TASK PROMPT
For this exercise, please find the lines in the entries that include the word "LocationOk" and copy them.

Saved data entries
::::::::::

/-- Every operation keeps the law of location (R1, R2, R16). -/
theorem Op.located {s t : State} (h : Op s t) (hs : s.LocationOk) : t.LocationOk := by
  have calm : ∀ {t : State}, Calm s t → t.keys = s.keys → t.LocationOk := fun hc hk =>
    hs.of_still (.of_calm hc (.of_eq hk))
  cases h with
  | nothing => exact hs
  | enrol hfree hnew => exact State.enrol_located hs hfree hnew
  | editKey hk => exact hs.of_still (s.editKey_still _ _ _)
  | removeKey hk hn hl => exact State.removeKey_located hs hk hl
  | holdKey hk =>
    unfold State.holdKey
    split
    · exact hs
    · refine hs.of_still (State.rewriteKey_still fun _ => ?_)
      rfl
  | checkKey hk =>
    unfold State.checkKey
    split
    · exact hs
    · refine hs.of_still (State.rewriteKey_still fun _ => ?_)
      rfl
  | issue => exact hs.of_still (s.issue_still _ _)
  | amend => exact hs.of_still (s.amend_still _ _ _)
  | voidTicket => exact hs.of_still (((s.modifySlot_still _ _).trans (State.dropCode_still _ _)).trans
      (State.reexamineClaim_still _ _))
  | resumeTicket => exact hs.of_still (s.modifySlot_still _ _)
  | retire => exact hs.of_still (.of_eq rfl rfl)
  | pickup _ _ ht => exact hs.of_still (State.startPickup_still (.inl ⟨_, ht⟩))
  | pickupUndone _ _ ht => exact hs.of_still (State.startPickup_still (.inr ht))
  | returnStarted ht =>
    obtain ⟨x, k, u, -, hu, rfl⟩ := State.answerTag_taken ht
    refine hs.of_still (Still.trans ?_ (u.modifyContract_still _ _))
    refine .of_calm ((State.placed_calm (State.requestRelease_ok hu).1 fun _ _ => ?_).trans
      (State.requestRelease_calm hu)) (.of_eq (State.requestRelease_frame hu).1)
    exact Purpose.noConfusion
  | release hr ht =>
    refine calm ((State.placed_calm (State.requestRelease_ok ht).1 fun x k e => ?_).trans
      (State.requestRelease_calm ht)) (State.requestRelease_frame ht).1
    obtain ⟨b, hb⟩ | hb := hr <;> rw [hb] at e <;> cases e
  | cancel ht => exact hs.of_still (.of_calm (State.cancelRelease_calm ht) (State.cancelRelease_places ht))
  | forceClose => exact State.forceClose_located hs _
  | outOfService =>
    unfold State.outOfService
    split
    · exact hs
    · exact hs.of_still ((State.modifyComp_still (f := fun c => { c with service := .outOfService })
        fun _ => rfl).trans (State.reexamineAll_still _ _ _))
  | backInService =>
    unfold State.backInService
    split
    · exact hs
    · exact hs.of_still ((State.modifyComp_still (f := fun c => { c with service := .inService })
        fun _ => rfl).trans (State.requestSweep_still _ _))
  | requestSweep => exact hs.of_still (s.requestSweep_still _)
  | sweepAll => exact calm s.sweepAll_calm (State.requestSweeps_same s _).1
  | openUnder => exact calm (s.openUnder_calm _) (s.openUnder_keys _).1
  | forceOpen => exact hs.of_still (.of_calm (s.forceOpen_calm _) (s.forceOpen_places _))
  | closeDoor => exact calm (s.closeDoor_calm _) rfl
  | windowEnd hd => exact hs.of_still (.of_calm (State.windowEnd_calm hd) (State.windowEnd_places _ _ _))
  | holdEnd => exact calm (s.holdEnd_calm _) rfl
  | scan => exact State.completeRead_located hs _ _
  | chute =>
    obtain h | ⟨x, k, -, h⟩ := s.chute_cases ‹_›
    · exact hs.of_same h
    · exact (State.dropKey_located hs _ _ _).of_same h
  | clearDrop => exact State.clearDrop_located hs
  | visitSlot => exact hs.of_still (s.visitSlot_still _ _)
  | clearForced => exact calm s.clearForced_calm rfl
  | count => exact calm s.countAll_calm rfl

/-! ### Starts (R186) -/

theorem Table.get_zipWith {α β γ : Type} {n : Nat} (f : α → β → γ) (t : Table α n) (u : Table β n) (i : Fin n) :
    (t.zipWith f u).get i = f (t.get i) (u.get i) := by
  simp [Table.get, Table.zipWith]

/-- The records of a start before its switches are read: steps 1 to 3 of R186. -/
def State.startTables (cold : Bool) (s : State) : State :=
  if cold then s.endFlight.readStore.emptyTables else s.endFlight.readStore.rollBackTables

theorem State.startSweep_same (s : State) : SameRecords s s.startSweep := by
  refine SameRecords.trans (t := s.withScanner
    { list := (s.doorPins.places fun isOpen => !isOpen).map fun n => ⟨n, .sweep, .nothing, false⟩
      sweeping := true }) ⟨rfl, rfl, rfl⟩ ?_
  unfold State.startSweep
  rw [(State.startRead_kept _).2]
  exact ⟨rfl, rfl, rfl⟩

theorem State.enters_same {α : Type} (l : List α) (f : State → α → NoticeBody) (s : State) :
    SameBasis s (l.foldl (fun s a => s.enter (f s a)) s) := by
  induction l generalizing s with
  | nil => exact .refl s
  | cons a l ih =>
    have h := ih (s.enter (f s a))
    exact ⟨⟨h.keys, h.compartments, h.contracts⟩, h.scanner⟩

theorem State.startNotices_same (cold m : Bool) (s : State) : SameRecords s (s.startNotices cold m) :=
  (s.enter_same _).toSameRecords.trans (State.enters_same _ _ _).toSameRecords

/-- After the switches are read no key, compartment or contract changes in a start (R186 steps 5 to 7). -/
theorem State.start_same (cold m : Bool) (s : State) :
    SameRecords ((s.startTables cold).readField.readStaffDoor cold) (s.start cold m) := by
  have he : ∀ u v : State, SameRecords v u → SameRecords v (u.sweepCheck.clearCauses.attend.transmit false) :=
    fun u v h => (h.trans (State.sweepCheck_same _)).trans
      (SameRecords.trans (t := u.sweepCheck.clearCauses) ⟨rfl, rfl, rfl⟩
        ((State.attend_same _).toSameRecords.trans (State.transmit_same _ _).toSameRecords))
  unfold State.start
  dsimp only
  generalize hu : (if cold = true then s.endFlight.readStore.emptyTables else s.endFlight.readStore.rollBackTables) = u
  obtain rfl : s.startTables cold = u := hu
  have hn := ((s.startTables cold).readField.readStaffDoor cold).startSweep_same.trans
    (State.startNotices_same cold m _)
  refine he _ _ ?_
  split
  · exact hn.trans (State.enter_same _ _).toSameRecords
  · exact hn
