-- ==== Sys2Proof/Config.lean ====
section
/-! DEFINITION. The parameters the spec leaves OPEN (00_scope.md R7, 92_eei_decisions.md "Open parameters").
Each is a constant without a body: nothing can be proved of its value. -/

namespace Sys2Proof

/-- Which 64-byte slot of the host's address space holds the register window. -/
opaque Config.windowSlot : Nat

/-- BASE_ADDR: the host byte address of word 0 of the window, a multiple of 64 (R50). -/
def Config.baseAddr : Nat := 64 * Config.windowSlot

/-- LAT(op): cycles from acceptance to completion (R301). No rule of the untimed model reads it. -/
opaque Config.lat : BitVec 4 → Nat

/-- The two kinds of reset input R290 allows. -/
inductive Config.ResetKind where
  | synchronous
  | asynchronous
  deriving DecidableEq, Repr, Inhabited

/-- RESET_KIND: not observable through the interface (R290), so no rule of the model reads it. -/
opaque Config.resetKind : Config.ResetKind

end Sys2Proof
end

::::::::::

EXERCISE OUTPUT
theorem Op.located {s t : State} (h : Op s t) (hs : s.LocationOk) : t.LocationOk := by
  have calm : ∀ {t : State}, Calm s t → t.keys = s.keys → t.LocationOk := fun hc hk =>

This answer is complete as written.